§ **Directions**:
Take the entries below and print, exactly, the stretch from the line containing "decodes to. -/" through the line containing "(R119, R121). -/", both included.

----

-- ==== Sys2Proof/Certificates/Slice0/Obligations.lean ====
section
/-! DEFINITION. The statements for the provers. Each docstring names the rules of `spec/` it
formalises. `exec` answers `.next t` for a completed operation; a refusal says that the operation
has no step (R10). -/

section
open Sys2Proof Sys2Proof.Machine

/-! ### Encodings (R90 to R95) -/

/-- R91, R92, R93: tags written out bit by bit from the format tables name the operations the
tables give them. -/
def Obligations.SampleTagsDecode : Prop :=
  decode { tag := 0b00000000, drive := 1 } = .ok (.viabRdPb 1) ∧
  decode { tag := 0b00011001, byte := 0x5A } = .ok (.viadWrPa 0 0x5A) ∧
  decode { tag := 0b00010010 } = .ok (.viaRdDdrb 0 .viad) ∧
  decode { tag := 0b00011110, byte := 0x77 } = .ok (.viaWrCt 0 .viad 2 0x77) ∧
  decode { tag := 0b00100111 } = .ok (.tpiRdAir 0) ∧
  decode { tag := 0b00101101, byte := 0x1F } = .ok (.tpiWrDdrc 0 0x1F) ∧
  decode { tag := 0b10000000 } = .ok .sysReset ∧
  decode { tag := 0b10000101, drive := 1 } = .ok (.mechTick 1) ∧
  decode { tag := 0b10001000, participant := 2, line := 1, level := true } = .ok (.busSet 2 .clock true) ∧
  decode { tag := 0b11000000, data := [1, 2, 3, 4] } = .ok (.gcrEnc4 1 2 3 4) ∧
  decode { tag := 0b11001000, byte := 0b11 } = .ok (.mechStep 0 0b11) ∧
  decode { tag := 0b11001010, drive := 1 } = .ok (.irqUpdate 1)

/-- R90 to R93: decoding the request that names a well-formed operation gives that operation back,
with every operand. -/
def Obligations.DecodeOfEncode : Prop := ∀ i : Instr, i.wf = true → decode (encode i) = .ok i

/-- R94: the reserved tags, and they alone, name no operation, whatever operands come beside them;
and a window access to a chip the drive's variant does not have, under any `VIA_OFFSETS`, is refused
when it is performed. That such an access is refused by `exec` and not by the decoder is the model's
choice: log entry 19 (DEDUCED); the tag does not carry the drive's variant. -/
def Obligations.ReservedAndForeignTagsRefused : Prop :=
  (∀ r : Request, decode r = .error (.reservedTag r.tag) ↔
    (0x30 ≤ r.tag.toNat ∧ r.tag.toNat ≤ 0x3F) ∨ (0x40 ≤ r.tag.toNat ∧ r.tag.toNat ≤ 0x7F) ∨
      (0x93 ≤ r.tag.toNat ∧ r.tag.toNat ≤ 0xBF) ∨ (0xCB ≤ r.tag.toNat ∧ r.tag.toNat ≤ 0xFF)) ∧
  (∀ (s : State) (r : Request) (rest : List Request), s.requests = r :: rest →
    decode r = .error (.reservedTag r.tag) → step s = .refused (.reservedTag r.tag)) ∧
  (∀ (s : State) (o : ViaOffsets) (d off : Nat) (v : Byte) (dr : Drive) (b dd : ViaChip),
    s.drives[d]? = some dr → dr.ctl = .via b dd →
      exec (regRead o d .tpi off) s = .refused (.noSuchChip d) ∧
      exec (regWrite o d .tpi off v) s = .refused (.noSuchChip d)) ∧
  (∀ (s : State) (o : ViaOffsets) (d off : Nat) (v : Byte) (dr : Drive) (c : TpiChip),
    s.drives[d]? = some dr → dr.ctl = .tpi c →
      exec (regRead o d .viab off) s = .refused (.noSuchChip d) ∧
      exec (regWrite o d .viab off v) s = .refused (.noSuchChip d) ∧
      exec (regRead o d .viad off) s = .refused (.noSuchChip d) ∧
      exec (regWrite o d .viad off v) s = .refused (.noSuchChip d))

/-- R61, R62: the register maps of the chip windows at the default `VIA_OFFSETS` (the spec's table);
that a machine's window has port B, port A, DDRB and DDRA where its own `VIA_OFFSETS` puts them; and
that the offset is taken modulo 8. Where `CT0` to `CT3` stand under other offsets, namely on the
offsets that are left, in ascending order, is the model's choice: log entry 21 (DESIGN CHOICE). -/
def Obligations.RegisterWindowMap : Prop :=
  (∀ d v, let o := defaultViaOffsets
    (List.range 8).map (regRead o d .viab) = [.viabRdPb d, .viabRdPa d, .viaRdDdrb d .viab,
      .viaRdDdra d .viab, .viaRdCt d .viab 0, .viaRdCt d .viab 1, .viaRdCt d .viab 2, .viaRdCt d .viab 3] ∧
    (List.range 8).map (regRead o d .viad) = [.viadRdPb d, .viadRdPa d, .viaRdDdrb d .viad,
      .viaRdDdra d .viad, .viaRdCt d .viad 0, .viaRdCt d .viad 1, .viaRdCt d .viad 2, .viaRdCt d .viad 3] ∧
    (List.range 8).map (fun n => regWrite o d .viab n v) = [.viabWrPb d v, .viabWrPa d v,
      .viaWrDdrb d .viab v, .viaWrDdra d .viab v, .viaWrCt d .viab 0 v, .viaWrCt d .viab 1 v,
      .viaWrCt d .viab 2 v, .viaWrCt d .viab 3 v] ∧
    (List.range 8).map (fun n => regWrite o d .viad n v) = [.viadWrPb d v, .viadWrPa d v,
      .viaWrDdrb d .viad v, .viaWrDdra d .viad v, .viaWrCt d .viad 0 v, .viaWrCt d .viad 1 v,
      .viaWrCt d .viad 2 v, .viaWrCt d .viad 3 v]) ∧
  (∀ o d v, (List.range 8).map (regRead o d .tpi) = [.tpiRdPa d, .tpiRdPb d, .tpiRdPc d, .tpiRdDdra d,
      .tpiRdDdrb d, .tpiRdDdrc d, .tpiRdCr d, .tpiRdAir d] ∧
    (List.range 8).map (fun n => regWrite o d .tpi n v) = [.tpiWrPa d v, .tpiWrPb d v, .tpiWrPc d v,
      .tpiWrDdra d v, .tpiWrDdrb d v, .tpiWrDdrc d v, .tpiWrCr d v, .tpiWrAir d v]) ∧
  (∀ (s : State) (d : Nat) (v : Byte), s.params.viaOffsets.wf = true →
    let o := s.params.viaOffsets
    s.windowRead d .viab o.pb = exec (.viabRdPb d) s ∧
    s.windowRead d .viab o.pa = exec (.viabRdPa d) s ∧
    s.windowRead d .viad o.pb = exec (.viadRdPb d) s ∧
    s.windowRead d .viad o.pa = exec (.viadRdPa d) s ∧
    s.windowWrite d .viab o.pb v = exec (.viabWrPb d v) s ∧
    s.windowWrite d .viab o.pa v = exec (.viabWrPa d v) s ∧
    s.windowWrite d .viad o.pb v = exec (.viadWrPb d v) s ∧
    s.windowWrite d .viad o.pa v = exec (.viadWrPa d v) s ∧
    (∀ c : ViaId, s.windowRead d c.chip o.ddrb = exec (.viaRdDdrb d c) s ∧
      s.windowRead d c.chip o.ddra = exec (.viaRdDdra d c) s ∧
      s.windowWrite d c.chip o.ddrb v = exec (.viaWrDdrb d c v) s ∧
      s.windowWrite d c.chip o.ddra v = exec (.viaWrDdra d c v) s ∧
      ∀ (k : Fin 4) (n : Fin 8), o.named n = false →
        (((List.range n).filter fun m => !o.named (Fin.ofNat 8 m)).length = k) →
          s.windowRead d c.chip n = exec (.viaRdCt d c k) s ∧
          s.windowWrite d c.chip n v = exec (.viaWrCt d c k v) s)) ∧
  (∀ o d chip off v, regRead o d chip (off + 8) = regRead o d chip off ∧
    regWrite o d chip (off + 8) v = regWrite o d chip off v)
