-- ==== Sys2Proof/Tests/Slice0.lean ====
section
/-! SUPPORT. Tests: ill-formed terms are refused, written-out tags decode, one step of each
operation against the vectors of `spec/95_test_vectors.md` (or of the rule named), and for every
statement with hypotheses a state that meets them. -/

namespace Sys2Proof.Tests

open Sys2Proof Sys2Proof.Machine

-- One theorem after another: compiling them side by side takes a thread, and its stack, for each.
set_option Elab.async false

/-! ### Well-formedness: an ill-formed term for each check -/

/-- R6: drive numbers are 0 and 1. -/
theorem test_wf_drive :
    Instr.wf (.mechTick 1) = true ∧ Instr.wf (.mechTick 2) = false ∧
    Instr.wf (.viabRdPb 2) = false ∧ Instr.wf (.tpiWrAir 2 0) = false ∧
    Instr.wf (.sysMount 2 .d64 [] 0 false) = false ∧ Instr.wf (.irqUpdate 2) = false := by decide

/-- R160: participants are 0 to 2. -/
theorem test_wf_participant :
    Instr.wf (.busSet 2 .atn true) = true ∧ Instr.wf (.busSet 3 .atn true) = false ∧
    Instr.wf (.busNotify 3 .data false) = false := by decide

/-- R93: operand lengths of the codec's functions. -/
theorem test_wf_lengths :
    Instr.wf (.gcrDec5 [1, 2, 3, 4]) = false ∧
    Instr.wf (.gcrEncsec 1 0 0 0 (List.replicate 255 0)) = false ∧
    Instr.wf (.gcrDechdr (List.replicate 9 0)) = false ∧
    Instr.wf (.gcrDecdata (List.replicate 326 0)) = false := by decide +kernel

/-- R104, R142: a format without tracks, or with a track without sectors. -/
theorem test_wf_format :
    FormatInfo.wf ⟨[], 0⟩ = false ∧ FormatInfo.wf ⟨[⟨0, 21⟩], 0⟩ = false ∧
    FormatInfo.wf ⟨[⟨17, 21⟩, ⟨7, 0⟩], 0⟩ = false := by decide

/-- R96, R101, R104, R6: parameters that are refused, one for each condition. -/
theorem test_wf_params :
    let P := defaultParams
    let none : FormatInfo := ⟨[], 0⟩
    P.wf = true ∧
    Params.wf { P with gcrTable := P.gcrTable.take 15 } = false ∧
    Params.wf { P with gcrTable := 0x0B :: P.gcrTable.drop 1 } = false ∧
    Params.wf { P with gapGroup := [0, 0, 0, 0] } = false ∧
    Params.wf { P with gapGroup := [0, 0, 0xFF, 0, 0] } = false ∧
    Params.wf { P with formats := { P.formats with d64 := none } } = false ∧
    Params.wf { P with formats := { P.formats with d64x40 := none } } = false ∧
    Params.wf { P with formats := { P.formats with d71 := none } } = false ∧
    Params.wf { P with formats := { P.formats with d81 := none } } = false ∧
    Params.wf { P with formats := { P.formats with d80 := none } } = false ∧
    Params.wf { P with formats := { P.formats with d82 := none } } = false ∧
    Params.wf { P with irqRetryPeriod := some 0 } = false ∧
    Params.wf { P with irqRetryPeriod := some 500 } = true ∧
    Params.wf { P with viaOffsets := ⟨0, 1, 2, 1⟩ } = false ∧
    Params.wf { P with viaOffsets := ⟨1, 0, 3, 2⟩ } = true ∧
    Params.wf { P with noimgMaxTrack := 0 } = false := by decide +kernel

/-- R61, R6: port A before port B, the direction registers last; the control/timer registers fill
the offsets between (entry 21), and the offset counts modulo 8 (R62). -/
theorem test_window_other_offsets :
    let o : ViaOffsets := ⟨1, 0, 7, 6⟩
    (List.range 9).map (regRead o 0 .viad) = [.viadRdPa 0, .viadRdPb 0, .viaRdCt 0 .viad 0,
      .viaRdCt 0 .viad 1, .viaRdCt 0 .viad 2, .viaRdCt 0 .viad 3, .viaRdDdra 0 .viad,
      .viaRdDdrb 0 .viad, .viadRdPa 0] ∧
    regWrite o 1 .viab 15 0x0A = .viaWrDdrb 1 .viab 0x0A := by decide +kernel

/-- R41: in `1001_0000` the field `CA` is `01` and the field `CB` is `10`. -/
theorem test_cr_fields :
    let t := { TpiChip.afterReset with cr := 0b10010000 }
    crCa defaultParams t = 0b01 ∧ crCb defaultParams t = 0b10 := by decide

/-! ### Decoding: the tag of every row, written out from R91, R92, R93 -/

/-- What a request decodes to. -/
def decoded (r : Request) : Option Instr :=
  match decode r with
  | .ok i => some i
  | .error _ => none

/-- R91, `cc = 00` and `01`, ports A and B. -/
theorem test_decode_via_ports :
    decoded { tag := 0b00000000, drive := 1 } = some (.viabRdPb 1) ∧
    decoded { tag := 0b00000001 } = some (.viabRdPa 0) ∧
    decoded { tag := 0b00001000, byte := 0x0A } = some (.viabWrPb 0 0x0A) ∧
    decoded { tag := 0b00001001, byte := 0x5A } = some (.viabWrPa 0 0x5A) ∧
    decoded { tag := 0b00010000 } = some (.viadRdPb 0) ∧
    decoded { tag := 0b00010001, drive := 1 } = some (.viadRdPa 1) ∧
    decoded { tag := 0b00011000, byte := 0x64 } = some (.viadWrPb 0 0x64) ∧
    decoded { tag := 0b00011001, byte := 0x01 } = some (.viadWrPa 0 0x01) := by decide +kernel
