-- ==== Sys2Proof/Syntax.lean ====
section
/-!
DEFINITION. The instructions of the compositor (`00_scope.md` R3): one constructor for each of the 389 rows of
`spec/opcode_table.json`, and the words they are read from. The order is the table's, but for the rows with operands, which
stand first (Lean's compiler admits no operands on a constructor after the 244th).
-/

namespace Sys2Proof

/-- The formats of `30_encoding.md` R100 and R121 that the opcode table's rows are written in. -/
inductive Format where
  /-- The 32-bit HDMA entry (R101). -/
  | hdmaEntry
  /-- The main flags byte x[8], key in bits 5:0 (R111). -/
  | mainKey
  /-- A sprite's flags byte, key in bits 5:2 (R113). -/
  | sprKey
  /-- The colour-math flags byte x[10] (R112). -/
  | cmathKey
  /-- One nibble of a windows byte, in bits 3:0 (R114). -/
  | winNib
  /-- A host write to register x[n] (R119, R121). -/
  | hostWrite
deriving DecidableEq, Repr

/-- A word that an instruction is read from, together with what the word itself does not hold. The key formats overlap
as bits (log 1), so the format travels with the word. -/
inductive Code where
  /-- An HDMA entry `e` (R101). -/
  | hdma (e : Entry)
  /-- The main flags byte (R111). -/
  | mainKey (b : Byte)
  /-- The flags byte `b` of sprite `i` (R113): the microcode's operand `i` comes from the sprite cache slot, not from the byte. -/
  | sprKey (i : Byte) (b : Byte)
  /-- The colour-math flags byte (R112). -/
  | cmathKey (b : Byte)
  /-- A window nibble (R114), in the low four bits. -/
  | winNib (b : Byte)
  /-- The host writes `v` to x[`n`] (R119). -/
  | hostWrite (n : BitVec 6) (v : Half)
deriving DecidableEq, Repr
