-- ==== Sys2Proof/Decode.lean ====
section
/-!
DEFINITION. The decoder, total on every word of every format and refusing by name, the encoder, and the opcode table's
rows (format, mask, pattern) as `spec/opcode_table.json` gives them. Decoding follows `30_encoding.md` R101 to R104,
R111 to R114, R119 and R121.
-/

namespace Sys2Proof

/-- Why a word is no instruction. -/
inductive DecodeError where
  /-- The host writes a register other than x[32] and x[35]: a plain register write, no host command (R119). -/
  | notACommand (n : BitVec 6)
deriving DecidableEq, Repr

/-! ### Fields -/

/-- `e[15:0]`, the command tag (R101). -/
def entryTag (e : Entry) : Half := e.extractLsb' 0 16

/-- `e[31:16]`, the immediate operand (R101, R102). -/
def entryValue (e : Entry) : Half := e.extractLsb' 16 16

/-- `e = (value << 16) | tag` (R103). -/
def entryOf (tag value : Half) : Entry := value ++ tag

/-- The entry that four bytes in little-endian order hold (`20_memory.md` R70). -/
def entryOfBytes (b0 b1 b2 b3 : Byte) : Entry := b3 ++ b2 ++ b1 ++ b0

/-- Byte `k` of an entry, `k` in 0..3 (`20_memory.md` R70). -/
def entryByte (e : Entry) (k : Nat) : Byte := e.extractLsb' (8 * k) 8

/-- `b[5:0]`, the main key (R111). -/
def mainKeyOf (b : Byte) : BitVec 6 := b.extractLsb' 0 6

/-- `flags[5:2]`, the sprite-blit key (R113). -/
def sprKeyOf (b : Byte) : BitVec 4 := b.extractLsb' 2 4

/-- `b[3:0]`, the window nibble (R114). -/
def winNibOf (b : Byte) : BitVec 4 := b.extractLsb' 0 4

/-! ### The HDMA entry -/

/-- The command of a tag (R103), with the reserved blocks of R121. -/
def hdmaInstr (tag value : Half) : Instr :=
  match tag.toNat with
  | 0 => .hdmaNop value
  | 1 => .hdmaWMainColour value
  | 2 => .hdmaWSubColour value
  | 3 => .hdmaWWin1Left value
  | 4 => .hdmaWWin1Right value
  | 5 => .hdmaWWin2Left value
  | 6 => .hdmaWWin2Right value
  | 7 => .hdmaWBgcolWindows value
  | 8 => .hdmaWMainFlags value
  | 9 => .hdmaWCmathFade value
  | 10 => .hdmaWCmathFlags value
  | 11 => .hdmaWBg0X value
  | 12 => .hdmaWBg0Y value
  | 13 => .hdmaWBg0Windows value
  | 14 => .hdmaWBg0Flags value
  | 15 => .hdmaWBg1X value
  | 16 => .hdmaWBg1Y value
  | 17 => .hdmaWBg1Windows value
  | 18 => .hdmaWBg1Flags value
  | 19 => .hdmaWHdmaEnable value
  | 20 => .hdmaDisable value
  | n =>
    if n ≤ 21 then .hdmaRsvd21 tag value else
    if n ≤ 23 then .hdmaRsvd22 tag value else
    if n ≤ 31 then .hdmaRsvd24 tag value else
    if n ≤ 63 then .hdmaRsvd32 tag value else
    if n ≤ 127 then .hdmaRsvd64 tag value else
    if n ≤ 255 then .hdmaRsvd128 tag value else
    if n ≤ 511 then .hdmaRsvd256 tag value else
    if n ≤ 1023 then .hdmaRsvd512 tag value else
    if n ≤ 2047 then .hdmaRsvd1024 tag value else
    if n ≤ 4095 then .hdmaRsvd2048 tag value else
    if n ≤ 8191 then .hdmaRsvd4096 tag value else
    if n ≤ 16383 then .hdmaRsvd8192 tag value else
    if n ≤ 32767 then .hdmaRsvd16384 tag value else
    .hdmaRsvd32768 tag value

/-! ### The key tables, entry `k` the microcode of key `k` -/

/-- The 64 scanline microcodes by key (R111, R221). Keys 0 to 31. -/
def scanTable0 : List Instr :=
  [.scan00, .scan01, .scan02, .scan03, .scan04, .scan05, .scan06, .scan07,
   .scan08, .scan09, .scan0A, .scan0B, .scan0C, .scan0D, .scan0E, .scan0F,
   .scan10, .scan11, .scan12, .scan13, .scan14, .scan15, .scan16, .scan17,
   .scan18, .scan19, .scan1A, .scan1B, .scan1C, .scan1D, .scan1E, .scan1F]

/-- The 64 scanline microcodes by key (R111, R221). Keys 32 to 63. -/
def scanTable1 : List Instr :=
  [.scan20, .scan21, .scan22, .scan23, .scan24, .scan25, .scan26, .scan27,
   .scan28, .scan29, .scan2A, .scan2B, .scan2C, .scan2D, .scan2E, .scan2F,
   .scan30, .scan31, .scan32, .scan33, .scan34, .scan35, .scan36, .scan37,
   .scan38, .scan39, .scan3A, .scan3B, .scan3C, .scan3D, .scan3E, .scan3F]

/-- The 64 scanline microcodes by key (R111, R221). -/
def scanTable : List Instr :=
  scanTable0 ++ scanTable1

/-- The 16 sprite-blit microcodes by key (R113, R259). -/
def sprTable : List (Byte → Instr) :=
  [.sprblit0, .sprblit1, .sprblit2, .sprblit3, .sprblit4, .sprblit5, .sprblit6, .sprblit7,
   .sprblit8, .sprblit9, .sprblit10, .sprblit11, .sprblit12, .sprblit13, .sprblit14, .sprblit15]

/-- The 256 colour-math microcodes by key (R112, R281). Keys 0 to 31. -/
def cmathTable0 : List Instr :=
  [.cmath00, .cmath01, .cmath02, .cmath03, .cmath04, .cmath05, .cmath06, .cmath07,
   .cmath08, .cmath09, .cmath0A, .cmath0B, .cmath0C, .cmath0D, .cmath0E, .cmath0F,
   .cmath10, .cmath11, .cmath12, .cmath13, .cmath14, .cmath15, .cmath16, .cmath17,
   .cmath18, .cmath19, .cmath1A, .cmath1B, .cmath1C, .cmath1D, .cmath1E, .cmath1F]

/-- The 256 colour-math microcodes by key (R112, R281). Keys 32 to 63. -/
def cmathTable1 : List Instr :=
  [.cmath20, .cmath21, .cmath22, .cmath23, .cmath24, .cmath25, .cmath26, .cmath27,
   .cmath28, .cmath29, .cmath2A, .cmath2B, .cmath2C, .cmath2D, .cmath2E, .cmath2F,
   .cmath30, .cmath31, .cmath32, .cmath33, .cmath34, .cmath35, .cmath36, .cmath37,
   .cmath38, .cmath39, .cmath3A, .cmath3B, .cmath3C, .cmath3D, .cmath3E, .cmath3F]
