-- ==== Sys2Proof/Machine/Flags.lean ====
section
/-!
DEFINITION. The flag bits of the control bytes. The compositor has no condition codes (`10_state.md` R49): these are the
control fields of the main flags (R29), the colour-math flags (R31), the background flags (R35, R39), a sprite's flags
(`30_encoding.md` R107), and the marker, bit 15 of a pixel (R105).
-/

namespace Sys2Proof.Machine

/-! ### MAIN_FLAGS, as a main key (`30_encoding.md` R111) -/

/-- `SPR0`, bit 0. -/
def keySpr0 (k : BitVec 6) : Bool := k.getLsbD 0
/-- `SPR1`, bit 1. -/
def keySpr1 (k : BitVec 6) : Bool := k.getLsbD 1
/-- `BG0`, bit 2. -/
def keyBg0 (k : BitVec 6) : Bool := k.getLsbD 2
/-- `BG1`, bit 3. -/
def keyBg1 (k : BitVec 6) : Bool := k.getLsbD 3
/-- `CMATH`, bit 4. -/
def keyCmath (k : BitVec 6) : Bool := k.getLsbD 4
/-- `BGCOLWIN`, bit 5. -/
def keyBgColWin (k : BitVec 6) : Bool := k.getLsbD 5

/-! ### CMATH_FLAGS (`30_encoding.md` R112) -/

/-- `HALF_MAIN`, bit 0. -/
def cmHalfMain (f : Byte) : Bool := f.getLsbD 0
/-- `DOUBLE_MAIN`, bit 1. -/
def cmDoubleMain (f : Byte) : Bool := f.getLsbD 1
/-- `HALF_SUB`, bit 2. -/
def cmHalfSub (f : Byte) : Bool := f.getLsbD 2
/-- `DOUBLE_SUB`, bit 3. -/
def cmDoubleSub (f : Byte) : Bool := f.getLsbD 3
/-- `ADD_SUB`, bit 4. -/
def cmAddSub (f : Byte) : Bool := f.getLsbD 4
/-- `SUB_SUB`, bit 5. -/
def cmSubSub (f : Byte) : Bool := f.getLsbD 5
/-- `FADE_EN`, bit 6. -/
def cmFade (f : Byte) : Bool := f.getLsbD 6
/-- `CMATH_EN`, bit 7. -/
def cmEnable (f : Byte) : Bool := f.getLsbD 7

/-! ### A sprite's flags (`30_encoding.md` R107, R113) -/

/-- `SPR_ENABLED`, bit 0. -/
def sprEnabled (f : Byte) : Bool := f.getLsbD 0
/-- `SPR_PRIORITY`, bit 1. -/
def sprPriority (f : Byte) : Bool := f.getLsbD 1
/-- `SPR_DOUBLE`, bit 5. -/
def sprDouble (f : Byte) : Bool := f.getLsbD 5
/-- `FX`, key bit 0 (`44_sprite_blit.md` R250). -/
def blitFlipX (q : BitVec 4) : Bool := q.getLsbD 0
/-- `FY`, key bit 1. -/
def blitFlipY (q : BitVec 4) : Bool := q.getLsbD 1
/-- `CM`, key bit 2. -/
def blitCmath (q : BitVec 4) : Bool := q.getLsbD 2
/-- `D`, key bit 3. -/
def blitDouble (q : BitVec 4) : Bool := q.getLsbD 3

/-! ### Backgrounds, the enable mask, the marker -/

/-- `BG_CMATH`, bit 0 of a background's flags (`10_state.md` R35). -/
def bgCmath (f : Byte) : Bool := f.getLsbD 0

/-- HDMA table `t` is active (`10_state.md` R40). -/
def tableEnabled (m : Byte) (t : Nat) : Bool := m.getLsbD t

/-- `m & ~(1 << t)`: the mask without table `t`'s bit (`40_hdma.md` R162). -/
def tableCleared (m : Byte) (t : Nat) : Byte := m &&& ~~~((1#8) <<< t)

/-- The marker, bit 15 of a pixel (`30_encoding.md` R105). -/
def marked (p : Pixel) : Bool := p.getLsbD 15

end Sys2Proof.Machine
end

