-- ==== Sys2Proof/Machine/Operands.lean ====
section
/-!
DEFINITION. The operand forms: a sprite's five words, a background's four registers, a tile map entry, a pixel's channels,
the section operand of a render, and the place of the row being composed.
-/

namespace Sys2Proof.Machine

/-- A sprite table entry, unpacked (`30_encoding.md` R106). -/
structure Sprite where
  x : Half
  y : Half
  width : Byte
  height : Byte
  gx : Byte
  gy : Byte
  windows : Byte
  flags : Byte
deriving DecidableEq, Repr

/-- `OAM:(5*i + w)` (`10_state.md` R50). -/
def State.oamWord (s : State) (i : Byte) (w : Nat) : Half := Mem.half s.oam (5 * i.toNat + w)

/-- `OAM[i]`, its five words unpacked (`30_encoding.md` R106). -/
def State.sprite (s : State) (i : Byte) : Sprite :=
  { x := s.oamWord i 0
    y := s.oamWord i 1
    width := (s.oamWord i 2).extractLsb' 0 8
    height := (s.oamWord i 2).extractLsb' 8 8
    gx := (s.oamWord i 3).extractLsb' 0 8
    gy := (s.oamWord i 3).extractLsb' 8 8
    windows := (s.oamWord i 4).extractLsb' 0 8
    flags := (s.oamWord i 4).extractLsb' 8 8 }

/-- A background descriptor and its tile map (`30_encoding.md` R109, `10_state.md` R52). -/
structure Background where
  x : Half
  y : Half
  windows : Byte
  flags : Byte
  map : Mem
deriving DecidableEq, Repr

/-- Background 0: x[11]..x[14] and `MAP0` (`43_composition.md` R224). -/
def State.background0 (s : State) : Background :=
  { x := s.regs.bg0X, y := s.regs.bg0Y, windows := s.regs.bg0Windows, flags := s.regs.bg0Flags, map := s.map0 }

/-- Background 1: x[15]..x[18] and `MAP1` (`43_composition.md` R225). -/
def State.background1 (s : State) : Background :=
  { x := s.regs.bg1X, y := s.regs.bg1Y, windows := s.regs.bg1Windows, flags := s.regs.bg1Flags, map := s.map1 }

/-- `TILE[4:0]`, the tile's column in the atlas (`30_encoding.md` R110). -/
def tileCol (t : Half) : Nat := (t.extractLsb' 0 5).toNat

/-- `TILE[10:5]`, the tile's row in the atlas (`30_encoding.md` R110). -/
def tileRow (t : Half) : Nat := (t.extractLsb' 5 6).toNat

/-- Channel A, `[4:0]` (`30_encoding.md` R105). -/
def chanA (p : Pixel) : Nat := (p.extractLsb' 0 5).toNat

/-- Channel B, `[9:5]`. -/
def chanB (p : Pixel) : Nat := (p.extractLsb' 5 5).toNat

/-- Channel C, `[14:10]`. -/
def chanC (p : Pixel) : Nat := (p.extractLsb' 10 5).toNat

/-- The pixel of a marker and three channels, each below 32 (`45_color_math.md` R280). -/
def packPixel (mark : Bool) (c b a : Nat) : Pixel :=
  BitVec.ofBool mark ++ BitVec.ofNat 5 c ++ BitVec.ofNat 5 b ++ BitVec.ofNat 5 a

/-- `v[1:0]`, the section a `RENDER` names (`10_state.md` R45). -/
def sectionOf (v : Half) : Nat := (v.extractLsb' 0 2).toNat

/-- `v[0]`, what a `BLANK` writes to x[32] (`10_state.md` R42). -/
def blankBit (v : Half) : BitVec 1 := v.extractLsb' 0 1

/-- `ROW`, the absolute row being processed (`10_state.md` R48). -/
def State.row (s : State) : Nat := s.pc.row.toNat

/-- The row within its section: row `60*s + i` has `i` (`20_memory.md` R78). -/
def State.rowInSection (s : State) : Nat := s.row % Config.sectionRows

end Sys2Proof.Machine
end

----

§ **Your response**:
/-- What a request decodes to. -/
def decoded (r : Request) : Option Instr :=
  match decode r with
  | .ok i => some i
  | .error _ => none

/-- R91, `cc = 00` and `01`, ports A and B. -/
theorem test_decode_via_ports :
    decoded { tag := 0b00000000, drive := 1 } = some (.viabRdPb 1) ∧
    decoded { tag := 0b00000001 } = some (.viabRdPa 0) ∧
    decoded { tag := 0b00001000, byte := 0x0A } = some (.viabWrPb 0 0x0A) ∧
    decoded { tag := 0b00001001, byte := 0x5A } = some (.viabWrPa 0 0x5A) ∧
    decoded { tag := 0b00010000 } = some (.viadRdPb 0) ∧
    decoded { tag := 0b00010001, drive := 1 } = some (.viadRdPa 1) ∧
    decoded { tag := 0b00011000, byte := 0x64 } = some (.viadWrPb 0 0x64) ∧
    decoded { tag := 0b00011001, byte := 0x01 } = some (.viadWrPa 0 0x01) := by decide +kernel
-- ==== Sys2Proof/Syntax.lean ====
section
/-!
DEFINITION. The instructions of the compositor (`00_scope.md` R3): one constructor for each of the 389 rows of
`spec/opcode_table.json`, and the words they are read from. The order is the table's, but for the rows with operands, which
stand first (Lean's compiler admits no operands on a constructor after the 244th).
-/

namespace Sys2Proof

/-- The formats of `30_encoding.md` R100 and R121 that the opcode table's rows are written in. -/
inductive Format where
  /-- The 32-bit HDMA entry (R101). -/
  | hdmaEntry
  /-- The main flags byte x[8], key in bits 5:0 (R111). -/
  | mainKey
  /-- A sprite's flags byte, key in bits 5:2 (R113). -/
  | sprKey
  /-- The colour-math flags byte x[10] (R112). -/
  | cmathKey
  /-- One nibble of a windows byte, in bits 3:0 (R114). -/
  | winNib
  /-- A host write to register x[n] (R119, R121). -/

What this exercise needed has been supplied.